↓↓↓

-- ==== Sys2Proof/Machine/StNet.lean ====
section
/-! DEFINITION. The state of the Ethernet ports, bulk readout and the PTP engine (chapter 09). Full times and offsets are
integers in 2^−16 ns. -/

namespace Sys2Proof.Machine

/-- The role of a PTP port (PTP_STAT.ROLEp), coded 0 to 3. -/
inductive PtpRole where
  | disabled | slave | master | passive
  deriving DecidableEq, Repr

/-- A message type that takes a transmit stamp (R197). -/
inductive TxType where
  | sync | delayReq | pdelayReq | pdelayResp
  deriving DecidableEq, Repr

/-- An entry of the transmit-timestamp queue (R197). -/
structure TxEntry where
  typ : TxType
  seqId : BitVec 16
  stamp : Qword
  deriving DecidableEq, Repr

/-- A grandmaster dataset (R194): what the best master clock algorithm compares, timeTraceable and timeSource, which it does not. -/
structure MasterData where
  gm : Qword
  timeTraceable : Bool
  timeSource : Byte
  priority1 : Nat
  clockClass : Nat
  accuracy : Nat
  variance : Nat
  priority2 : Nat
  steps : Nat
  source : Qword
  sourcePort : Nat
  deriving DecidableEq, Repr

/-- A request for a delay measurement: its sequence, its corrected egress time once the stamp is taken, and for peer delay
the receipt time and the response's ingress time once the two-step response is in. -/
structure DelayAsk where
  seqId : BitVec 16
  sent : Option Int
  peer : Option (Int × Int)
  deriving DecidableEq, Repr

/-- A message that waits for its transmit stamp before its follow-up can go out, with whom it answers and the correction it
carries on (R193, R197). -/
structure PtpAwait where
  typ : TxType
  seqId : BitVec 16
  reqSource : Qword
  reqPort : BitVec 16
  correction : Int
  deriving DecidableEq, Repr

/-- One Ethernet port. `unanswered` counts consecutive delay requests without a response; `mean` is the mean path delay. -/
structure EthPort where
  linkUp : Bool
  role : PtpRole
  txq : List TxEntry
  awaiting : List PtpAwait
  best : Option (MasterData × Nat)
  ask : Option DelayAsk
  unanswered : Nat
  mean : Option Int
  lastSync : Option (Int × Int)
  reqSeq : BitVec 16
  syncSeq : BitVec 16
  annSeq : BitVec 16
  deriving DecidableEq, Repr

/-- The servo states of R199, coded 0 to 6. -/
inductive Servo where
  | off | listen | acquire | locked | pathHold | holdover | measure
  deriving DecidableEq, Repr

/-- The parent of the servo: port and identity. -/
structure Parent where
  port : Fin 2
  data : MasterData
  deriving DecidableEq, Repr

/-- A hold after a path step (R204): its port as the black box numbers it, the measurement that raised it, the old mean, and the measurements since, with how many in
a row lie near the new delay. -/
structure PathHold where
  port : Nat
  raised : Int
  old : Int
  total : Nat
  near : Nat
  deriving DecidableEq, Repr

/-- A two-step Sync that waits for its Follow_Up (R198): port, sender, sequence, corrected ingress time, correction, arrival, and
whether it was stamped in a coast of the XPLL (R313). -/
structure SyncWait where
  port : Fin 2
  source : Qword
  sourcePort : BitVec 16
  seqId : BitVec 16
  t2 : Int
  correction : Int
  arrived : Nat
  coasted : Bool
  deriving DecidableEq, Repr

/-- The last accepted measurement (object 4450, PTP_OFFSET, PTP_MPD, PTP_MSEQ). -/
structure Measured where
  seqId : BitVec 16
  port : Fin 2
  t2 : Qword
  offset : Int
  delay : Int
  gm : Qword
  steps : Nat
  deriving DecidableEq, Repr

/-- A bulk-readout job (R192): its port, destination, job id, next barge and when that is due. -/
structure Bulk where
  port : Fin 2
  dest : List Byte
  destPort : Nat
  job : Nat
  next : Nat
  start : Nat
  count : Nat
  source : Nat
  rate : Nat
  due : Nat
  deriving DecidableEq, Repr

/-- Ethernet and PTP. `syncSeen` is the moment of the last accepted Sync, or of the measurement in its place (R226); `good` counts consecutive accepted Syncs inside the lock threshold. -/
structure Net where
  ports : Vector EthPort 2
  bulk : Option Bulk
  bulkJobs : Nat
  servo : Servo
  parent : Option Parent
  hold : Option PathHold
  waiting : Option SyncWait
  lastSeq : Option (BitVec 16)
  good : Nat
  integral : Int
  syncSeen : Nat
  last : Measured
  offsetHi : Dword
  mseqHeld : Dword
  mpdHi : Dword
  deriving DecidableEq, Repr

end Sys2Proof.Machine
end

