/-- A TRIGIN term in one sample (R64). -/
def trigTerm (mode : Nat) (fe : FrontEnd) (i : Nat) : Bool :=
  let now := fe.trigLevels.getLsbD i
  let old := fe.trigPrev.getLsbD i
  match mode with
  | 0 => now
  | 1 => !now
  | 2 => !fe.first && edgeKind 0 old now
  | 3 => !fe.first && edgeKind 1 old now
  | _ => !fe.first && edgeKind 2 old now

/-- The value of the term that a selector names (R49). Reserved selectors read as FALSE. -/
def termValue (p : Program) (fe : FrontEnd) (pos sel : Nat) : Bool :=
  if sel ≤ 0x3F then ((mget sel p.patterns).map (fun t => patternTerm t fe.levels)).getD false
  else if sel ≤ 0x5F then ((mget (sel - 0x40) p.edges).map (fun t => edgeTerm t fe)).getD false
  else if sel ≤ 0x6F then ((mget (sel - 0x60) p.ranges).map (fun t => rangeTerm t fe.levels)).getD false
  else if sel ≤ 0x77 then ((mget (sel - 0x70) p.glitches).map (fun t => glitchTerm t fe.pulses)).getD false
  else if sel ≤ 0x7F then
    match mget (sel - 0x78) p.durations with
    | some t =>
      if t.pattern then ((mget (sel - 0x78) fe.pats).map (fun h => durPattern t h pos)).getD false
      else durChannel t fe pos
    | none => false
  else if sel ≤ 0x8F then fe.towNow.getLsbD (sel - 0x80)
  else if sel ≤ 0x97 then fe.knotNow.any (fun k => k.1.val == sel - 0x90)
  else if sel ≤ 0x9B then trigTerm (p.trigMode.toList.getD (sel - 0x98) 0) fe (sel - 0x98)
  else sel == 0xFF

/-- The history of the pattern term that a duration term watches, one sample on (R59). The time at a level is the distance of two
samples; in state mode, which has no sample period, that of their clock edges (DESIGN CHOICE, assumption 14). -/
def stepPat (p : Program) (fe : FrontEnd) (pos : Nat) (t : DurTerm) (h : Option PatHist) : PatHist :=
  let v := termValue p fe pos t.src
  match h with
  | none => { value := v, since := pos, known := false, endedFor := none }
  | some h =>
    if v = h.value then { h with endedFor := none }
    else { value := v, since := pos, known := true, endedFor := if h.known then some (pos - h.since) else none }

/-- The pattern-term histories of a program, one sample on. -/
def stepPats (p : Program) (fe : FrontEnd) (pos : Nat) : SMap PatHist :=
  (p.durations.filter (fun d => d.2.pattern)).map (fun d => (d.1, stepPat p fe pos d.2 (mget d.1 fe.pats)))

/-- The moment after its latch at which a sample's terms are formed: 20 ns, or 52 ns with the towline delay (R62). -/
def formDelay (p : Program) : Nat := if p.towDelay then 16640 else 6400

/-- A signed difference of timewords is not negative: `t` is at or after `u` (R178). -/
def atOrAfter (t u : Qword) : Bool := decide (0 ≤ (t - u).toInt)

/-- Towline flags and knot-in terms that fall into this sample (R60, R62, R63). Sample 0 takes every flag at or before t(0), and a flag
whose sample the die has already evaluated is dropped: the order of the two dies' core words is the sender's (DESIGN CHOICE,
assumption 14). -/
def takeArrivals (p : Program) (at_ : SampleAt) (fe : FrontEnd) : FrontEnd :=
  let tow := fe.towIn.filter (fun f => decide (f.2 ≤ at_.latch))
  let arr := fe.knotArrived.filter (fun k => decide (k.2.1 < at_.latch + formDelay p))
  let due := fe.knotPending.filter (fun k => atOrAfter at_.time k.2.1)
  { fe with
    towNow := tow.foldl (fun m f => if decide (at_.prevLatch < f.2) || at_.s == 0 then m ||| f.1 else m) 0
    towIn := fe.towIn.filter (fun f => decide (at_.latch < f.2))
    knotNow := arr.map (fun k => (k.1, k.2.2)) ++ due.map (fun k => (k.1, k.2.2))
    knotArrived := fe.knotArrived.filter (fun k => !decide (k.2.1 < at_.latch + formDelay p))
    knotPending := fe.knotPending.filter (fun k => !atOrAfter at_.time k.2.1) }
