/-- The algorithm runs: parent and roles (R194, R202). -/
def State.elect (s : State) : State :=
  let parent := s.chooseParent
  let keep := match parent, s.net.parent with
    | some a, some b => a.same b
    | none, none => true
    | _, _ => false
  let s := if keep then { s with net := { s.net with parent := parent } } else s.newParent parent
  { s with net := { s.net with ports := Vector.ofFn (fun p => { s.net.ports[p] with role := s.chooseRole parent p }) } }

/-- Where the servo starts when PTP is enabled, under an owner. -/
def Servo.start (o : Owner) : Servo :=
  match o with
  | .hkc => .listen
  | .host => .measure
  | .none => .measure

/-- The servo's state with PTP enabled somewhere or nowhere (R199). -/
def Servo.settle (v : Servo) (any : Bool) (o : Owner) : Servo := if !any then .off else if v = .off then Servo.start o else v

/-- A port without PTP holds nothing of the engine's. -/
def EthPort.quiet (x : EthPort) : EthPort := { x with best := none, mean := none, ask := none, txq := [], awaiting := [] }

/-- The servo follows the enabling of PTP or of the Aelop reference (R199, R226). A servo of owner HKC that starts over does not do so with
the time base DISCIPLINED. -/
def State.ptpSettle (s : State) : State :=
  let any := s.servoWanted
  let s := if any && decide (s.net.servo = .off) && decide (s.tb.owner = .hkc) then s.enterHoldover 0 else s
  let s := if any then s else s.dropHold
  let s := { s with net := { s.net with
    ports := Vector.ofFn (fun p => if s.ptpPort p then s.net.ports[p] else s.net.ports[p].quiet)
    servo := s.net.servo.settle any s.tb.owner } }
  s.elect

/-! ### The transmit-timestamp queue (R197) -/

/-- The engine takes one entry and completes its message. -/
def State.takeStamp (p : Fin 2) (s : State) (e : TxEntry) : State :=
  let x := s.net.ports[p]
  let t := s.fullOf e.stamp
  match x.awaiting.find? (fun a => a.typ == e.typ && a.seqId == e.seqId) with
  | none =>
    let asked := decide (e.typ = .delayReq ∨ e.typ = .pdelayReq)
    s.withPort p (fun x => { x with ask := x.ask.map (fun a =>
      if asked ∧ a.seqId = e.seqId ∧ a.sent.isNone then { a with sent := some t } else a) })
  | some a =>
    let s := s.withPort p (fun x => { x with awaiting := x.awaiting.filter (fun b => !(b.typ == e.typ && b.seqId == e.seqId)) })
    match a.typ with
    | .sync => s.sendPtp p (.followUp a.seqId t.toNat)
    | .pdelayResp => s.sendPtp p (.pdelayRespFollowUp a.seqId t.toNat a.correction a.reqSource a.reqPort)
    | .delayReq => s
    | .pdelayReq => s

/-- The engine empties the queue while the HKC serves. -/
def State.takeStamps (s : State) (p : Fin 2) : State :=
  if s.power.hkcUp then
    s.net.ports[p].txq.foldl (State.takeStamp p) (s.withPort p (fun x => { x with txq := [] }))
  else s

↑↑↑

_Problem description_. Lines in the data containing the string "before" are to be counted; give that number alone.

_Solution to this task_. 2